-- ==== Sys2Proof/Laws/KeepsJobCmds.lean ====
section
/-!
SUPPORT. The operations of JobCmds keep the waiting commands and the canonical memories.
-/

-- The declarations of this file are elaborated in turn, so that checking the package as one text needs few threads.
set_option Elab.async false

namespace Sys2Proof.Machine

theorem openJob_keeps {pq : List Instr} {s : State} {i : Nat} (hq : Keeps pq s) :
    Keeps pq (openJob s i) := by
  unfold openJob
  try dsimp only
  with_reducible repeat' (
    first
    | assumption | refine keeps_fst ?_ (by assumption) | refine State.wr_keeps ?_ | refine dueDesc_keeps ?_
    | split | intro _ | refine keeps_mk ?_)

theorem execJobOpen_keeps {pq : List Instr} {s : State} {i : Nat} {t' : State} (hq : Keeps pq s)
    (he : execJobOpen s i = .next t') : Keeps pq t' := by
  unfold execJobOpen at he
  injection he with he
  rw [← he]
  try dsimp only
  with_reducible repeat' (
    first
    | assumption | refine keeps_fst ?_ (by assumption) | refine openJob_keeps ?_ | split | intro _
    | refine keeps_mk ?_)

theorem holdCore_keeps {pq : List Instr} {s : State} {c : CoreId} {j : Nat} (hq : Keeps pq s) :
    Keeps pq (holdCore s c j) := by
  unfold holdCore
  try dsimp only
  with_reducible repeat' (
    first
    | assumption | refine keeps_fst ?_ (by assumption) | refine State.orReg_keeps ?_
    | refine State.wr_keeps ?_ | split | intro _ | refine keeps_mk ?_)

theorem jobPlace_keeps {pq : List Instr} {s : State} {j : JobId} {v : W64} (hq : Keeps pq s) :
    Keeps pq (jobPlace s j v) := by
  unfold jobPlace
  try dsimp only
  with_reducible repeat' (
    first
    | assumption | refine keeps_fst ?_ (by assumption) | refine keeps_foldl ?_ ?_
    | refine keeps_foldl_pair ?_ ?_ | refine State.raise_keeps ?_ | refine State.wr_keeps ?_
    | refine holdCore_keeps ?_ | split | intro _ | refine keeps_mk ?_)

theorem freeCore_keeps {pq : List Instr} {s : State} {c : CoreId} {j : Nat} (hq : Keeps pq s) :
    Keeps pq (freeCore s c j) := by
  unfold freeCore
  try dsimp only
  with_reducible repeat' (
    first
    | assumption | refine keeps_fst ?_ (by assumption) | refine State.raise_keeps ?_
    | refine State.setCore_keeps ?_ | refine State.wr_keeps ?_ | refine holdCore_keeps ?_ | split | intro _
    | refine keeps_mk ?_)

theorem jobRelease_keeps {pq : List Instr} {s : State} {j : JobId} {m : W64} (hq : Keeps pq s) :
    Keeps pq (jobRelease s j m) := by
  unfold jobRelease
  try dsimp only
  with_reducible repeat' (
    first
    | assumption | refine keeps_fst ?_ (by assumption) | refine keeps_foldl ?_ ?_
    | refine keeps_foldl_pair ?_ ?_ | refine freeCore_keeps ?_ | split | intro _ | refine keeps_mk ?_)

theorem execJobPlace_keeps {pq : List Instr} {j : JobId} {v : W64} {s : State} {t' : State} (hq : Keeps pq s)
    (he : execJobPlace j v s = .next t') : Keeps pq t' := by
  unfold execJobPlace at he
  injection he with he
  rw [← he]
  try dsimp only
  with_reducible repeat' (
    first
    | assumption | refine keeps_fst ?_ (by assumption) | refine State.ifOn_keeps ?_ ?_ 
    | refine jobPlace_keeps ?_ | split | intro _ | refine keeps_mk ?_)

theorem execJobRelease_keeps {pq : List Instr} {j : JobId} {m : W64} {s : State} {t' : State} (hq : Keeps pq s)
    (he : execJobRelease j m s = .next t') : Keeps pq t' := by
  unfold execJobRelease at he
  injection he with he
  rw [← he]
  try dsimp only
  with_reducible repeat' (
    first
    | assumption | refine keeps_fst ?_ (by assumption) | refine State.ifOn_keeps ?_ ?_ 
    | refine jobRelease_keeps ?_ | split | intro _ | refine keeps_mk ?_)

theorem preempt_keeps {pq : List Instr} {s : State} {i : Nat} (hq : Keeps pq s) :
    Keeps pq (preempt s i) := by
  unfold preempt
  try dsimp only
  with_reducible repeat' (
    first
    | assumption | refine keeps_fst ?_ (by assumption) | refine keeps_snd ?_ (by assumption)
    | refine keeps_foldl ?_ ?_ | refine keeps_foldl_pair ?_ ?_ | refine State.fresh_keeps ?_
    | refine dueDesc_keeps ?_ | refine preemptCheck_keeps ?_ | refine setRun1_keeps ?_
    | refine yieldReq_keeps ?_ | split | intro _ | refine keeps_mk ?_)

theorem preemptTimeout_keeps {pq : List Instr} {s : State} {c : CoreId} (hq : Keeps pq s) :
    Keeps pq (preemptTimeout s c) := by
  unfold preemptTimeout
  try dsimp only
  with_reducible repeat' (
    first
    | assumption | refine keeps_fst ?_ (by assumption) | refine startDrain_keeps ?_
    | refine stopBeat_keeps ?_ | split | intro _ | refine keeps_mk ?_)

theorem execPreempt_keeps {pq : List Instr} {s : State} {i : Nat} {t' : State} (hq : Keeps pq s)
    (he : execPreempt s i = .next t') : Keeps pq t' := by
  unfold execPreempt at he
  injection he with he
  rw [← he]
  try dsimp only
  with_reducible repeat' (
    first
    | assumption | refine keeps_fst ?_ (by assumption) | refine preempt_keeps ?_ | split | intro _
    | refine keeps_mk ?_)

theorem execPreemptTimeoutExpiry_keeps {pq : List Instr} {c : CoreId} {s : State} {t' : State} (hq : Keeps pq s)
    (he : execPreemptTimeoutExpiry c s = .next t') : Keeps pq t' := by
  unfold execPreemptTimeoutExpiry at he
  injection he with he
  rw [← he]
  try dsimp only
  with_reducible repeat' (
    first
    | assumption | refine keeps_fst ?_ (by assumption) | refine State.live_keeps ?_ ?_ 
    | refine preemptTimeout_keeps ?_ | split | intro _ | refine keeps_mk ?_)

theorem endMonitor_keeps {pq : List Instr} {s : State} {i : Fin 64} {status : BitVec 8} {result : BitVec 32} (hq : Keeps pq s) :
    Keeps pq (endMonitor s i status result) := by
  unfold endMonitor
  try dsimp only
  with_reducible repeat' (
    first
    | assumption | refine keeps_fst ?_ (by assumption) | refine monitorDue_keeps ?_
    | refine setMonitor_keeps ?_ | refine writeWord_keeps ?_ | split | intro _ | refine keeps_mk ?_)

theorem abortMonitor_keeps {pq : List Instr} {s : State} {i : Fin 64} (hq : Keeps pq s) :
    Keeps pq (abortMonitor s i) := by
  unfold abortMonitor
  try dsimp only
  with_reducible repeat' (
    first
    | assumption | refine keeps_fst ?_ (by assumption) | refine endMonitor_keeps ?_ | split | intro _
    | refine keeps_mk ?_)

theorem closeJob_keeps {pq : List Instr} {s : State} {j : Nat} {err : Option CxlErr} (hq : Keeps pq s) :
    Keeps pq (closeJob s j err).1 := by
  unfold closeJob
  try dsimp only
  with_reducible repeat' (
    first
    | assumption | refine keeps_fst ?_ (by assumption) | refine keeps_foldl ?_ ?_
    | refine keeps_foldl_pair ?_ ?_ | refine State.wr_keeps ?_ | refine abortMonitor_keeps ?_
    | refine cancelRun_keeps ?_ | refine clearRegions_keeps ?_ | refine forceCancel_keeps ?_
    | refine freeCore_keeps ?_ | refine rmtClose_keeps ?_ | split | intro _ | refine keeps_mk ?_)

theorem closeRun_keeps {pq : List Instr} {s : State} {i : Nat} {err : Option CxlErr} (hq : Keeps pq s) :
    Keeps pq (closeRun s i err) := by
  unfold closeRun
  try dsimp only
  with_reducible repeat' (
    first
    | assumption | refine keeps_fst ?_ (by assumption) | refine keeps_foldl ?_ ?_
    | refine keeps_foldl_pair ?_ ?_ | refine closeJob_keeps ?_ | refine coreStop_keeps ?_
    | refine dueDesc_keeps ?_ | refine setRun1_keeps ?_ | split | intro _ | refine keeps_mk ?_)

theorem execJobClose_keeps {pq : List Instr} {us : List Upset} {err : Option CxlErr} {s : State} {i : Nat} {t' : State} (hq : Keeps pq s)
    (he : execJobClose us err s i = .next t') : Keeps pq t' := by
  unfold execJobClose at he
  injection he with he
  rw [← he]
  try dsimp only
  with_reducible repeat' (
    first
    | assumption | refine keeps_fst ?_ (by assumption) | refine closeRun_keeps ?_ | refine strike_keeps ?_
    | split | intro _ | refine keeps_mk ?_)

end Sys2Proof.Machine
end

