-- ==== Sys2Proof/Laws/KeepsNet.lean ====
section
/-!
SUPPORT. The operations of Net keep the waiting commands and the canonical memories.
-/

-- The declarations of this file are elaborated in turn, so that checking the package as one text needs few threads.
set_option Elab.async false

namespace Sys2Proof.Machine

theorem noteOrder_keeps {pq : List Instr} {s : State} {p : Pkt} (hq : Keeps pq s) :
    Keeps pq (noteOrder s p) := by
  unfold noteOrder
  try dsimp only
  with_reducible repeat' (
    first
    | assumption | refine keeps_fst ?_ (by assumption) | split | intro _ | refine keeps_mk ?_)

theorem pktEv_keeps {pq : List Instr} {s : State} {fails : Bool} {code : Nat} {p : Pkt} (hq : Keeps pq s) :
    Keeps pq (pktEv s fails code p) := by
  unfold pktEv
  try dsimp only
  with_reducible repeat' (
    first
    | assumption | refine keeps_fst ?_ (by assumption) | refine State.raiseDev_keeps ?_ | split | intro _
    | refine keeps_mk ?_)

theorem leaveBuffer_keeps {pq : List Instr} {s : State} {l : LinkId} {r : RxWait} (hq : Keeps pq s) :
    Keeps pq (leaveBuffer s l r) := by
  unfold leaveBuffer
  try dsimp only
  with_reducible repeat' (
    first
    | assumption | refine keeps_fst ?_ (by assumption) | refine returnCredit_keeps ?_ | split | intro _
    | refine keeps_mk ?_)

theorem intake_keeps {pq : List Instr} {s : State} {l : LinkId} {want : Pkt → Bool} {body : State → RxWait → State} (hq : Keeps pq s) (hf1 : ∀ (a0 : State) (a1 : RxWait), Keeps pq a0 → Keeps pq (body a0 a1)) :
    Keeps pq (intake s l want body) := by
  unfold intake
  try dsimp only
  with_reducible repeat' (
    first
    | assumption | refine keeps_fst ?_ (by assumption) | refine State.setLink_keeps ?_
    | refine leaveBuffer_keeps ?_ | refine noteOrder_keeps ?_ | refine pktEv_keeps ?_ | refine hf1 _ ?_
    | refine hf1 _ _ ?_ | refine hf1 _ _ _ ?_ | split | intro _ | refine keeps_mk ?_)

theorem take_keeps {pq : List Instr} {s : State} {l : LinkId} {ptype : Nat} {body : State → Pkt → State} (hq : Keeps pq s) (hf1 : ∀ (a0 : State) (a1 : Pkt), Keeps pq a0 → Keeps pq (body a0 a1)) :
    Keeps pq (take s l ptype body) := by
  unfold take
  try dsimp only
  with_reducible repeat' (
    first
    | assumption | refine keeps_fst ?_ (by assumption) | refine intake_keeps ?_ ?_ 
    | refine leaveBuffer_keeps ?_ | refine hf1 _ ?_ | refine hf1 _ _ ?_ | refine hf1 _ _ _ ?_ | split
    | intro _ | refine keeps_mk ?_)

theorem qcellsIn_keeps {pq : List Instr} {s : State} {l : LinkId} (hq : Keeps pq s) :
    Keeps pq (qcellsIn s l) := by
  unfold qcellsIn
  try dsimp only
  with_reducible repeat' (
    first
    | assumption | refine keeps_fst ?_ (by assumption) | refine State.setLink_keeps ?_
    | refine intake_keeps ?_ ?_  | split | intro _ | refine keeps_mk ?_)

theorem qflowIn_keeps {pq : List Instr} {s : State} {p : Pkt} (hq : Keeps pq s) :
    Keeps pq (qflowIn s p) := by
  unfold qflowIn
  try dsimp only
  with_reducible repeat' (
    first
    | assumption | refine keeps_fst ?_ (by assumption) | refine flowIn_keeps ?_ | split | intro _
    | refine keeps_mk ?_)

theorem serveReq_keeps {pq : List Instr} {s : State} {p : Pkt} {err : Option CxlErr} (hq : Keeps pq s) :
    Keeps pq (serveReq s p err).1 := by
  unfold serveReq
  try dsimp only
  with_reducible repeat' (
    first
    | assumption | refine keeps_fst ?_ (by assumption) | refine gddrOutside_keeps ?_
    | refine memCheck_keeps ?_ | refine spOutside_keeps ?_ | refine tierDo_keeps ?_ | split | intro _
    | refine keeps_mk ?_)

────────────────────

● **Task to carry out**: Wherever the string "canonical" appears in the data above, copy the line it sits in.

● **Solution**:
SUPPORT. The operations of JobCmds keep the waiting commands and the canonical memories.
SUPPORT. The operations of Net keep the waiting commands and the canonical memories.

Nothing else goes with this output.